* _Input records_
-- ==== Sys2Proof/Safety.lean ====
section
/-! DEFINITION. The notions in which claims about the block are stated: when the port takes a command at once, what the
settling of selectors and mechanisms leaves as it was, and the properties that every step keeps. -/

namespace Sys2Proof.Machine

open Sys2Proof

/-! ## The console port (R183, R185) -/

/-- The port takes a command transfer and executes it at once (R185, R192). -/
def Ready (s : State) : Prop := s.cpe.resetLow = false ∧ s.cpe.port = .empty ∧ s.running = true

/-- The state with the response to a command of `n` payload bytes made ready (R183, R185). -/
def answered (n : Nat) (st : Status) (payload : List Byte) (s : State) : State :=
  { s with cpe := { s.cpe with port := .response st payload, miso := List.replicate (3 + n) 0 } }

/-- The state with a command of `n` payload bytes refused: nothing but the port changes (R183). -/
def refused (n : Nat) (st : Status) (s : State) : State := answered n st [] s

/-- The row of a console command. -/
def Command.row : Command → List Byte → Instr
  | .identify => .identify | .restart => .restart | .readEvents => .readEvents | .setEventMask => .setEventMask
  | .standby => .standby | .setTimebase => .setTimebase | .timebaseStatus => .timebaseStatus
  | .setCodeTable => .setCodeTable | .setLine => .setLine | .lineStatus => .lineStatus
  | .lineStatistics => .lineStatistics | .setIdentity => .setIdentity | .setSupervision => .setSupervision
  | .call => .call | .clearCall => .clearCall | .callStatus => .callStatus | .setExchange => .setExchange
  | .msgCreate => .msgCreate | .msgAppend => .msgAppend | .msgClose => .msgClose | .msgRead => .msgRead
  | .msgInfo => .msgInfo | .msgDelete => .msgDelete | .msgReroute => .msgReroute | .queueList => .queueList
  | .storeStatus => .storeStatus | .storeClear => .storeClear | .setStore => .setStore
  | .setAttendance => .setAttendance | .setRoute => .setRoute | .setFraming => .setFraming
  | .setKeymap => .setKeymap | .setKeyboard => .setKeyboard | .keyboardStatus => .keyboardStatus
  | .setPrinter => .setPrinter | .printerSetTop => .printerSetTop | .printerStatus => .printerStatus
  | .mechResume => .mechResume | .setPunch => .setPunch | .punchStatus => .punchStatus | .setMotors => .setMotors
  | .motorHold => .motorHold | .motorStatus => .motorStatus

/-- The code of a console command (R185). -/
def Command.code : Command → Byte
  | .identify => 0x01 | .restart => 0x02 | .readEvents => 0x03 | .setEventMask => 0x04 | .standby => 0x05
  | .setTimebase => 0x06 | .timebaseStatus => 0x07 | .setCodeTable => 0x10 | .setLine => 0x11 | .lineStatus => 0x12
  | .lineStatistics => 0x13 | .setIdentity => 0x18 | .setSupervision => 0x19 | .call => 0x1A | .clearCall => 0x1B
  | .callStatus => 0x1C | .setExchange => 0x1D | .msgCreate => 0x20 | .msgAppend => 0x21 | .msgClose => 0x22
  | .msgRead => 0x23 | .msgInfo => 0x24 | .msgDelete => 0x25 | .msgReroute => 0x26 | .queueList => 0x27
  | .storeStatus => 0x28 | .storeClear => 0x29 | .setStore => 0x2A | .setAttendance => 0x30 | .setRoute => 0x31
  | .setFraming => 0x32 | .setKeymap => 0x38 | .setKeyboard => 0x39 | .keyboardStatus => 0x3A | .setPrinter => 0x40
  | .printerSetTop => 0x41 | .printerStatus => 0x42 | .mechResume => 0x43 | .setPunch => 0x48 | .punchStatus => 0x49
  | .setMotors => 0x50 | .motorHold => 0x51 | .motorStatus => 0x52

/-- The bytes of a line, and of a code table kind, in a payload (R1, R184). -/
def lineCode : LineId → Nat
  | .A => 0 | .B => 1
def CodeKind.code : CodeKind → Nat
  | .none => 0 | .char => 1 | .ltrs => 2 | .figs => 3 | .wru => 4 | .bell => 5 | .proceed => 6 | .selectEnd => 7
def mechCode : Mech → Nat
  | .print => 0 | .punch => 1

/-- Event e is latched. -/
def Latched (s : State) (e : Event) : Prop := s.cpe.latches.getLsbD e.bit = true

/-! ## What settling leaves as it was

A row that can concern the selectors and the mechanisms ends with their operation-free steps (log entries 16 and 17). The
selectors that take part are those of the lines in `on`. -/

/-- Record i holds the printer's grant, the punch's, or the SEND grant of a line in `on`. -/
def Granted (on : LineId → Bool) (s : State) (i : Nat) : Prop :=
  (∃ g, s.prc.grant = some g ∧ g.index = i) ∨ (∃ g, s.puc.grant = some g ∧ g.index = i)
    ∨ ∃ l g, on l = true ∧ (s.selector l).grant = some g ∧ g.index = i

/-- Nothing placed on a line's selector by its supervisor or exchange engine. -/
def NothingPlaced (s : State) (l : LineId) : Prop := (s.selector l).seqs = [] ∧ (s.selector l).answerback = none

structure Kept (on : LineId → Bool) (s t : State) : Prop where
  tbu : t.tbu = s.tbu
  ctr : t.ctr = s.ctr
  identity : t.identity = s.identity
  xcfg : t.xcfg = s.xcfg
  pending : t.pending = s.pending
  unit : ∀ l, t.unit l =
    { s.unit l with stats := { (s.unit l).stats with untranslatable := (t.unit l).stats.untranslatable } }
  quiet : ∀ l, on l = false → t.unit l = s.unit l ∧ t.csv l = s.csv l ∧ t.selector l = s.selector l
  csv : ∀ l, NothingPlaced s l → NothingPlaced t l ∧ t.csv l = { s.csv l with remaining := (t.csv l).remaining }
  stm : t.stm = { s.stm with recs := t.stm.recs, free := t.stm.free, low := t.stm.low }
  records : ∀ i, ¬ Granted on s i → t.record i = s.record i
  granted : ∀ i, Granted on t i → Granted on s i
  fqm : t.fqm = { s.fqm with seq := t.fqm.seq, sel := t.fqm.sel }
  kbs : t.kbs = { s.kbs with storeFull := t.kbs.storeFull }
  prc : t.prc = { s.prc with grant := t.prc.grant, yieldTimer := t.prc.yieldTimer, starved := t.prc.starved,
                             passOver := t.prc.passOver, heatHold := t.prc.heatHold }
  puc : t.puc = { s.puc with grant := t.puc.grant, untranslatable := t.puc.untranslatable }
  cpe : t.cpe = { s.cpe with latches := t.cpe.latches }
  latched : ∀ k, s.cpe.latches.getLsbD k = true → t.cpe.latches.getLsbD k = true

/-- A motor after it has followed its requests: its configuration, prestarts, hold, speed and faults are as they were, and
its state is that of R178 and R179. -/
structure Motor.Followed (running demand : Bool) (m n : Motor) : Prop where
  rest : n = { m with demand := demand, state := n.state, start := n.start, idle := n.idle }
  state : n.state = m.state ∨
    ((m.state = .stopped ∨ m.state = .low) ∧ n.request = true ∧ running = true
      ∧ n.state = if m.speed.level then .running else .starting)
  waits : n.state = .stopped ∨ n.state = .low → n.request = false ∨ running = false
  idle : n.state = .running → (n.idle = none ↔ n.request = true)

/-- The conditions under which the yield timer runs: the granted record is OPEN, the grant in TEXT, the print cursor at the
length, and nothing of a character in flight (R153). -/
def YieldRuns (s : State) : Prop :=
  ∃ g r, s.prc.grant = some g ∧ s.record g.index = some r ∧ g.phase = .text ∧ g.ops = [] ∧ r.state = .opened ∧
    r.cursor.print = r.length ∧ s.prc.op = none

/-- What settling s to t makes of the yield timer: cleared, with the starved mark, where its conditions do not hold in t;
running on where they held in s; and started for YIELD_S seconds where they hold first, the text standing within the 8,192
characters of a record (R153). -/
structure YieldFollowed (s t : State) : Prop where
  stops : ¬ YieldRuns t → t.prc.yieldTimer = none ∧ t.prc.starved = false
  runs : YieldRuns s → YieldRuns t →
    t.prc.yieldTimer = some (s.prc.yieldTimer.getD (0, 1000 * s.prc.cfg.yieldS)) ∧ t.prc.starved = s.prc.starved
  starts : ¬ YieldRuns s → YieldRuns t →
    (∀ g r, s.prc.grant = some g → s.record g.index = some r → g.phase = .text ∧ r.length ≤ 8192) →
    t.prc.yieldTimer = some (0, 1000 * s.prc.cfg.yieldS) ∧ t.prc.starved = false

/-- The state `t` comes from `s` by settling the selectors of the lines in `on` and the mechanisms. -/
structure Settled (on : LineId → Bool) (s t : State) : Prop where
  kept : Kept on s t
  print : (s.mtc.print).Followed s.running (printDemand t) t.mtc.print
  punch : (s.mtc.punch).Followed s.running (punchDemand t) t.mtc.punch
  yields : YieldFollowed s t

/-- No line, one line, both lines. -/
def noLine : LineId → Bool := fun _ => false
def oneLine (l : LineId) : LineId → Bool := fun k => decide (k = l)
def bothLines : LineId → Bool := fun _ => true

/-- Row i, taken in s, makes u, which then settles. -/
def Does (i : Instr) (on : LineId → Bool) (s u : State) : Prop := ∃ t, exec i s = .next t ∧ Settled on u t

/-! ## Lines -/

/-- The receiver is in a space condition, or enters one at once on entry to FRAMING (R39, R109). -/
def Receiver.meetsSpace (r : Receiver) : Bool := if r.mode = .framing then r.inSpace else decide (r.pin = .space)

/-- Nothing of the other line changes. -/
def OtherLineKept (s t : State) (l : LineId) : Prop :=
  ∀ k, k ≠ l → t.unit k = s.unit k ∧ t.csv k = s.csv k ∧ t.selector k = s.selector k ∧ t.framerOf k = s.framerOf k
    ∧ t.ctr.tx.get k = s.ctr.tx.get k ∧ t.ctr.rx.get k = s.ctr.rx.get k ∧ t.tbu.inc.get k = s.tbu.inc.get k

/-- Line l has left its state for CLEARING with this reason, or, the receiver being in a space condition, for GUARD at once
(R99, R100, R109, R110). -/
structure EnteredClearing (s t : State) (l : LineId) (why : ClearReason) : Prop where
  reason : (t.csv l).lastClear = why
  ordered : (t.unit l).tx.ordered = .space
  placed : NothingPlaced t l
  ends : (t.csv l).abActive = false
  clearing : (s.unit l).rx.meetsSpace = false →
    (t.csv l).state = .clearing ∧ (t.csv l).timers.clearConfirm = some (s.csv l).values.clearConfirmMs
      ∧ (t.unit l).rx.mode = .framing ∧ t.stm.cells = s.stm.cells ∧ t.stm.reservation = s.stm.reservation
  guard : (s.unit l).rx.meetsSpace = true →
    (t.csv l).state = .guard ∧ (t.csv l).timers.guard = some (s.csv l).values.guardMs ∧ Latched t (stateEvent l)
      ∧ (t.unit l).rx.mode = .condition ∧ (t.framerOf l).phase = .idle ∧ t.stm.reservation.get l = 0
      ∧ (t.selector l).grant = none ∧ (t.csv l).ending = false
  others : OtherLineKept s t l
  kept : t.tbu = s.tbu ∧ t.ctr = s.ctr ∧ t.identity = s.identity ∧ t.xcfg = s.xcfg ∧ t.cpe.mask = s.cpe.mask
    ∧ (t.csv l).callCount = (s.csv l).callCount ∧ (t.csv l).values = (s.csv l).values

/-! ## The end of a grant and of an exchange -/

/-- Record i, which a deliverer leaves as r, is released when it is done: CLOSED with nothing pending, or CANCELLED, with no
grant left (R63, R64). -/
structure RecordLeft (s t : State) (i : Nat) (r : Rec) : Prop where
  stm : t.stm = { s.stm with recs := t.stm.recs, free := t.stm.free, low := t.stm.low }
  others : ∀ j, j ≠ i → t.record j = s.record j
  kept : ¬ (r.state = .cancelled ∨ (r.state = .closed ∧ r.dests.isEmpty = true)) →
    t.record i = some r ∧ t.stm.free = s.stm.free
  granted : r.state = .cancelled ∨ (r.state = .closed ∧ r.dests.isEmpty = true) → r.grants.any = true →
    t.record i = some { r with state := .cancelled } ∧ t.stm.free = s.stm.free
  freed : r.state = .cancelled ∨ (r.state = .closed ∧ r.dests.isEmpty = true) → r.grants.any = false →
    t.record i = none ∧ t.stm.free = s.stm.free ++ r.chain ∧ t.kbs.storeFull = false

/-- The exchange of v is DONE with record e, and the acceptance is the one agreed (R129). -/
def ExchangeAgreed (v : Supervisor) (e : Exchange) (remaining : Acceptance) : Prop :=
  let none' : Abilities := ⟨false, false, false, false⟩
  let o := v.exch.own.getD none'
  let r := v.exch.remoteAb.getD none'
  e = { v.exch with
    sub := .done, half := o.half || r.half, pageTimer := none, offerTimer := none
    agreed := ⟨o.limit && r.limit, o.urgent && r.urgent, o.numbering && r.numbering, o.half || r.half⟩ } ∧
  remaining = if (o.limit && r.limit) = true then .blocks (v.exch.remoteAccept.getD 0) else .unlimited

/-! ## A received character (R7 to R9, R42, R82) -/

/-- The stop sample of the character in hand is due, with combination c, well framed or not, and not all space (R42). -/
structure CharacterIn (s : State) (l : LineId) (f : Frame) (c : Comb) (good : Bool) : Prop where
  mode : (s.unit l).rx.mode = .framing
  sub : (s.unit l).rx.sub = .character f
  due : 416 ≤ f.pos
  started : f.started = true
  comb : c = combOf f.samples
  stop : good = true ↔ (s.unit l).rx.last = .mark
  held : good = true ∨ c ≠ 0

/-- What a combination delivers as a character: an errored one the substitute, a CHAR or BELL entry its character (R7 to
R9). -/
def Delivers (s : State) (l : LineId) (c : Comb) (good : Bool) (x : RxChar) : Prop :=
  let e := readComb s.ctr.table (s.ctr.rx.get l) c
  (good = false ∧ x = ⟨s.ctr.substitute, true⟩) ∨
    (good = true ∧ ((e.kind = .char ∧ x = ⟨e.chr, false⟩) ∨ (e.kind = .bell ∧ x = ⟨7, false⟩)))

/-- The state in which a character has left the receiver, for whoever takes its combination. -/
def received (s : State) (l : LineId) (f : Frame) (good : Bool) : State :=
  (frameTaken s l f.peak !good).onExch l fun e => { e with together := false }

/-- That state for a character delivered to the line's consumer: the run of BLANKs is over, and a well-framed SP has set the
receive shift record with USOS on (R13, R124). -/
def delivered (s : State) (l : LineId) (f : Frame) (c : Comb) (good : Bool) : State :=
  let e := readComb s.ctr.table (s.ctr.rx.get l) c
  let t := endBlankRun (received s l f good) l
  if good = true ∧ e.kind = .char ∧ e.chr = 32 ∧ (s.unit l).cfg.usos = true then t.setRxShift l (.held .letters) else t

/-- The line's framer takes its characters (R82, R115). -/
def FramerListens (s : State) (l : LineId) : Prop :=
  (s.csv l).exch.sub.isPaging = false ∧
    ((s.csv l).state = .running ∨ ((s.csv l).state = .connected ∧ (s.csv l).phase ≠ .capturing) ∨
      ((s.csv l).state = .clearing ∧ (s.csv l).phase ≠ .captureFull))

/-- A block can be taken for the line's writer (R52). -/
def LineMayTake (s : State) (l : LineId) : Prop :=
  s.stm.free ≠ [] ∧ (0 < s.stm.reservation.get l ∨ s.stm.reservation.a + s.stm.reservation.b < s.stm.free.length)

/-- The framer with a phase and held characters, its gap timer restarted (R86). -/
def framerAt (s : State) (l : LineId) (p : FramerPhase) (held : List RxChar) : Framer :=
  ⟨p, held, if (s.csv l).state = .running ∧ p ≠ .idle ∧ (s.framingOf l).gapS ≠ 0
    then some (1000 * (s.framingOf l).gapS) else none⟩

* _Assigned task_
Where in the records does the word "motorHold" appear? Copy each line that holds it.

* _Your solution_
  | .motorHold => .motorHold | .motorStatus => .motorStatus
  | .setMotors => 0x50 | .motorHold => 0x51 | .motorStatus => 0x52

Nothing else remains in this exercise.